On Wednesday, the Bangladesh Coast Guard rescued 396 Rohingya people from a large boat which had been turned back by the Malaysian authorities and is believed to have been at sea for two months. According to early reports, 32 people on the boat died at sea, but the figure is now thought to be almost double that. UNHCR - the UN refugee agency - has said that the survivors are severely malnourished and dehydrated.

On 5 April, another boat carrying 202 Rohingya people was intercepted by the Malaysian Maritime Enforcement Agency. Its passengers were brought to safety and are now in COVID-19 quarantine.

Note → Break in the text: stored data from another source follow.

/-- An instruction keeps PSTATE and keeps or advances the pc, or is at a vector of its target. -/
theorem exec_next_pstate_pc {i : Instr} {s s' : State} (h : exec i s = .next s') :
    (s'.pstate = s.pstate ∧ (s'.pc = s.pc ∨ s'.pc = s.pc + 4#64)) ∨
      ∃ k, takenTo i s k ∧ s'.pstate.el = k.toEL ∧ s'.pc = vbar s.cfg k + vectorOffset s k := by
  obtain ⟨hv, -, rfl⟩ | ⟨k, hv, -, rfl⟩ | ⟨r, hv, hr⟩ := exec_next h
  · obtain ⟨-, hu⟩ | ⟨-, hu⟩ := takeUndefined_cases s
    · exact .inl (by simp [hu])
    · exact .inr ⟨undefinedTarget s, .inl ⟨hv, rfl⟩, by simp [hu], by simp [hu]⟩
  · exact .inr ⟨k, .inr hv, by simp, by simp⟩
  · obtain ⟨u, hu, hpc, ⟨-, -, -, hps, -⟩, -⟩ := performed_completes i r s
    obtain ⟨-, rfl⟩ := complete_next (hu ▸ hr)
    exact .inl ⟨hps, .inr (by simp [hpc])⟩

/-- An Undefined exception from EL1 up stays at its level (R152). -/
theorem undefinedTarget_of_ne_el0 {s : State} (h : s.pstate.el ≠ .el0) :
    (undefinedTarget s).toEL = s.pstate.el := by
  cases hel : s.pstate.el <;> simp_all [undefinedTarget, HandlerEL.toEL]

/-- From EL0 it goes to EL1, or to EL2 where that is enabled (R152). -/
theorem undefinedTarget_of_el0 {s : State} (h : s.pstate.el = .el0) :
    undefinedTarget s = .el1 ∨ (undefinedTarget s = .el2 ∧ s.inp.el2Enabled = true) := by
  simp only [undefinedTarget, h]
  split <;> simp_all

/-- What traps to EL3 traps where EL3 is implemented; what traps to EL2 traps from EL1, with EL2
enabled (R142, R143). -/
theorem verdict_trap_cases {i : Instr} {s : State} {k : HandlerEL} (hv : verdict i s = .trap k) :
    (k = .el3 ∧ s.cfg.haveEL3 = true) ∨
      (k = .el2 ∧ s.inp.el2Enabled = true ∧ s.pstate.el = .el1) := by
  obtain ⟨rfl, hl⟩ | ⟨rfl, hl⟩ := (verdict_trap_iff i s k).mp hv
  · exact .inl ⟨rfl, by simp_all [listedTrapEL3]⟩
  · refine .inr ⟨rfl, ?_⟩
    cases hi : i.sysReg
    case mpam1El1 =>
      obtain ⟨-, hel, -, h2⟩ := (listedTrapEL2_mpam1_iff s hi).mp hl
      exact ⟨by simp_all [t2], hel⟩
    case mpam2El2 =>
      obtain ⟨-, hel, hn, -⟩ := (listedTrapEL2_mpam2_iff s hi).mp hl
      exact ⟨by simp_all [nvt], hel⟩
    case mpam3El3 => simp [listedTrapEL2_mpam3 s hi] at hl

/-- The target of an exception is a level the state admits. -/
theorem takenTo_admits {i : Instr} {s : State} {k : HandlerEL} (ha : s.admitted = true)
    (h : takenTo i s k) :
    (k.toEL = .el3 → s.cfg.haveEL3 = true) ∧ (k.toEL = .el2 → s.inp.el2Enabled = true) := by
  obtain ⟨-, rfl⟩ | hv := h
  · by_cases h0 : s.pstate.el = .el0
    · obtain hk | ⟨hk, h2⟩ := undefinedTarget_of_el0 h0 <;> simp_all [HandlerEL.toEL]
    · rw [undefinedTarget_of_ne_el0 h0]
      exact ⟨haveEL3_of_admitted ha, el2Enabled_of_admitted ha⟩
  · obtain ⟨rfl, h3⟩ | ⟨rfl, h2, -⟩ := verdict_trap_cases hv <;> simp_all [HandlerEL.toEL]

/-- The target of an exception is no lower than the level it is taken from. -/
theorem takenTo_not_lower {i : Instr} {s : State} {k : HandlerEL} (h : takenTo i s k) :
    s.pstate.el.toNat ≤ k.toEL.toNat := by
  obtain ⟨-, rfl⟩ | hv := h
  · by_cases h0 : s.pstate.el = .el0
    · simp [h0, EL.toNat]
    · rw [undefinedTarget_of_ne_el0 h0]
  · obtain ⟨rfl, -⟩ | ⟨rfl, -, hel⟩ := verdict_trap_cases hv
    · cases s.pstate.el <;> decide
    · rw [hel]; decide

/-! ### What an instruction and an event keep -/

theorem exec_keeps_inv {i : Instr} {s s' : State} (hinv : s.Inv) (h : exec i s = .next s') :
    s'.Inv := by
  obtain ⟨ha, hover, htext, hmem, hpc⟩ := hinv
  obtain ⟨⟨hcfg, hinp, htxt, -⟩, -⟩ := exec_next_keeps_given_and_ticks h
  have hmem' : Memory.wf s'.mem = true := by
    obtain hm | ⟨-, hm⟩ := exec_next_mem h
    · rw [hm]; exact hmem
    · rw [hm]; exact Memory.wf_nvStore s _ hmem
  have hlevel : s'.admitted = true ∧ s'.pc.toNat % 4 = 0 := by
    obtain ⟨hps, hpc'⟩ | ⟨k, hk, hel, hpc'⟩ := exec_next_pstate_pc h
    · refine ⟨admitted_of_level ha hcfg hinp ?_ ?_, ?_⟩
      · rw [hps]; exact haveEL3_of_admitted ha
      · rw [hps]; exact el2Enabled_of_admitted ha
      · obtain hpc' | hpc' := hpc' <;> rw [hpc']
        · exact hpc
        · exact aligned_add hpc rfl
    · obtain ⟨h3, h2⟩ := takenTo_admits ha hk
      rw [← hel] at h3 h2
      refine ⟨admitted_of_level ha hcfg hinp h3 h2, ?_⟩
      rw [hpc']
      exact aligned_add (vbar_aligned_of_admitted ha k) (vectorOffset_aligned s k)
  obtain ⟨ha', hpc'⟩ := hlevel
  exact ⟨ha', (textOverlapsNVMem_congr htxt hinp).trans hover, by rw [htxt]; exact htext, hmem', hpc'⟩

theorem runEvent_keeps_inv {e : EnvEvent} {s s' : State} (hinv : s.Inv)
    (h : runEvent e s = .next s') : s'.Inv := by
  obtain ⟨ha, hover, htext, hmem, hpc⟩ := hinv
  obtain ⟨-, ha', hover', rfl⟩ | ⟨-, rfl⟩ | ⟨adv, -, hret⟩ | ⟨inp, -, ha', hover', rfl⟩ :=
    runEvent_next h
  · exact ⟨ha', hover', htext, rfl, resetPC_aligned_of_admitted ha⟩
  · exact ⟨ha, hover, htext, hmem, hpc⟩
  · obtain ⟨k, -, rfl, ha', hover', haligned, -⟩ := exceptionReturn_next hret
    exact ⟨ha', hover', by simpa using htext, by simpa using hmem, haligned⟩
  · exact ⟨ha', hover', htext, hmem, hpc⟩

theorem exec_not_lower {i : Instr} {s s' : State} (h : exec i s = .next s') :
    s.pstate.el.toNat ≤ s'.pstate.el.toNat := by
  obtain ⟨hps, -⟩ | ⟨k, hk, hel, -⟩ := exec_next_pstate_pc h
  · rw [hps]
  · rw [hel]; exact takenTo_not_lower hk

/-! ### Fetch and events -/

theorem fetch_of_decode {s : State} {bs rest : List Byte} {i : Instr} (hpc : s.pc.toNat % 4 = 0)
    (hbs : readWordBytes s.text s.pc.toNat = some bs) (hd : decode bs = .ok (i, rest)) :
    fetch s = .next i := by
  simp [fetch, hpc, hbs, hd]

theorem step_of_event {s : State} {e : EnvEvent} {rest : List EnvEvent} (he : s.events = e :: rest)
    (ha : s.admitted = true) (hover : textOverlapsNVMem s = false) :
    step s = runEvent e { s with events := rest } := by
  simp [step, unlessRefused_of _ ha hover, he]

/-! ### The obligations -/

/-- Settles O8: by the kind of the step. -/
theorem stepKeepsTheInvariant : Obligations.StepKeepsTheInvariant := by
  intro s s' hinv h
  obtain ⟨-, -, ⟨e, rest, -, hevent⟩ | ⟨-, i, -, hexec⟩⟩ := step_next h
  · exact runEvent_keeps_inv (s := { s with events := rest }) hinv hevent
  · exact exec_keeps_inv hinv hexec

/-- Settles O11: an instruction never goes lower, and the two other events keep PSTATE. -/
theorem onlyReturnOrResetLowersTheLevel : Obligations.OnlyReturnOrResetLowersTheLevel := by
  intro s s' h hlt
  obtain ⟨-, -, ⟨e, rest, he, hevent⟩ | ⟨-, i, -, hexec⟩⟩ := step_next h
  · refine ⟨rest, ?_⟩
    obtain ⟨rfl, -⟩ | ⟨-, rfl⟩ | ⟨adv, rfl, -⟩ | ⟨inp, -, -, -, rfl⟩ := runEvent_next hevent
    · exact .inl he
    · exact absurd hlt (lt_irrefl _)
    · exact .inr ⟨adv, he⟩
    · exact absurd hlt (lt_irrefl _)
  · exact absurd (exec_not_lower hexec) (not_le.mpr hlt)
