-- ==== Sys2Proof/Decode.lean ====
section
/-! DEFINITION. The words of spec/opcode_table.json. No row of the table gives any bits: the K4 takes commands, it
decodes no instruction word, so no word spells a command (assumption log 20). -/

namespace Sys2Proof

/-- The command a word spells by the table's bits: no row gives bits, so none. -/
def decodeTableWord (_nbits _w : Nat) : Option Instr := none

end Sys2Proof
end

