/-- The state right after reset (R8, R61, R70, R95, R355, R376 and each register table's Reset column). -/
def State.reset : State :=
  { pending := [], now := 0, free := 0,
    ident := { hbmStacks := 8, iods := 4, grade := 2, stepping := 0, serial := 0, arrVid := 750, fused := [], minSec := 0 },
    flash := { startCount := 0, devno := 0xFFFF, warmEn := true, forceCold := false, coldEvery := 16,
               mtParams := 0x0100085A, imgA := ⟨0, 0, true⟩, imgB := ⟨0, 0, true⟩, saved := false, warmRuns := 0,
               lastFaulted := false, grown := [], lc := 3, lcPending := none },
    cell := { group := [], shards := [] },
    bar := { regs := [], ignored := 0, ignoredAt := 0, lastRead := 0, ntHi := 0, deadHi := 0 },
    host := { mem := [], cfgReady := false, busMaster := false, lastRetry := false, heartbeat := 0, hbTime := 0,
              hbLastOk := 0, takes := 0 },
    parts := [],
    lb := { entries := [], work := [], fresh := 0, freed := [], order := 0, mirrors := [] },
    obj := { objs := [], loads := [], nextUid := 0, profiles := [], staged := [], places := [] },
    mem := [],
    helm := { queue := [], issued := [], rerun := [], seq := 0, ctx := 0, swap := none, dirty := [], stopped := false,
              delay := 0 },
    array := { groups := 0, dummy := 1, fill := false, ws := 0, lastAt := 0, rowSpare := none, colSpare := none, suspect := [] },
    streams := [], nextSid := 0,
    wp := { count := [], waits := [] },
    bearing := { queries := [], lines := [], retired := [], batches := 0 },
    lists := [],
    feat := { cache := [], order := 0, epoch := 0, spans := [(0, 0, 10000000)], pos := 0, contribs := [], applied := 0, stale := [], acks := [] },
    vcache := [],
    gen := { pools := [], tables := [], pfx := [], tags := [], ageAt := 0, seqs := [], jobs := [], reports := [],
             copies := [], lru := [] },
    compass := { recs := [], masks := [], cache := [] },
    tiers := { boardCaps := [], boardRate := 0, dieRates := [], poison := [], scrub := [], moves := [], retired := [], assigns := [],
               banks := [], bankMap := [], cache := [], reads := [], hot := [] },
    ps := { chans := [], rejected := [], wordLine := 1, defaults := [], thr := [], spare := [], pb := 4096, perDie := 4096, sets := [], batches := [], map := [], logs := [], open_ := [],
            erases := [], bad := [], deadDies := [], seq := 0, sinceCkpt := 0, dead := 0, closes := [], rewrites := [],
            toErase := [], stopped := false },
    links := { ports := [], tx := [], rx := [], inbox := [], sent := [] },
    nt := { status := 0, stepFlag := false, freq := 0, lastSync := 0, holdAt := 0, port := none, ppsAt := 0 },
    boot := { st := .reset, stage := 0, fw := false, warm := false, imageB := false, setupDone := false,
              refused := false, refusedAt := 0, topoFail := false, mapNew := false, fatal := 0, etrWait := false,
              etr := none, stage4At := none, mapped := false, fails := [], heldPorts := [], portClass := [],
              bistDone := false, bistBusy := false, bistFail := false, bistFailed := [], bistRun := [], lcRefused := false,
              rails := [], noClock := false, tripped := false, readyAt := 0 },
    faults := { transient := [], corrected := [], queue := [], strike := 0 },
    twin := { active := false, seen := false, misses := 0, reading := false, took := false,
              discarded := 0 },
    power := { doms := [], ckArr := 0, pwrTarget := 1600, thermal := false, tj := 0, tjMax := 0, avg := 0,
               limiting := false, stuck := false, throttleAt := none, refLost := [] },
    pins := { side := [], gpio := [], faultN := false, pps := false, ppsMissed := 0, eid := 0,
              reply := 0 },
    cnt := { cnt := [], seq := 0, last := 0 } }

end Sys2Proof.Machine
end

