def checkFeature (s : State) (_id tier : Nat) (b : List Byte) : Checked :=
  if u8 b 0 = 2 then
    { tierOk := tier == 0,
      v := ⟨crcTailOk b, u8 b 2 ≤ 64 && (recs b 16 8 (u8 b 2)).all (fun r => u8 r 4 ≤ 16), featSetForm b, true, true⟩,
      body := .featSet ((recs b 16 8 (u8 b 2)).map lookupOf), ctx := none }
  else
    { tierOk := true,
      v := ⟨crcTailOk b, u16 b 4 ≤ 1024 && u8 b 6 ≤ 64 && residentCount s 8 isFeatTable < 4096,
            u8 b 0 == 1 && featTableForm b, true, true⟩,
      body := .featTable (featTableObj b), ctx := none }

end Sys2Proof.Machine
end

In response to the coronavirus pandemic, governments in the region have introduced new restrictions at their borders, with Malaysia and Thailand monitoring the movements of boats carrying Rohingya people off their coasts. While Malaysia has brought one vessel to shore, it has pushed several more back. Thailand has not stated whether it has intercepted any boats or come to their rescue.

Clare Algar, Amnesty International’s Senior Director for Research, Advocacy and Policy, said:

“The battle against COVID-19 is no excuse for regional governments to let their seas become graveyards for desperate Rohingya people.

“Thailand and Malaysia should immediately dispatch search-and-rescue boats with food, water and medicine to meet the urgent needs of possibly hundreds still at sea.”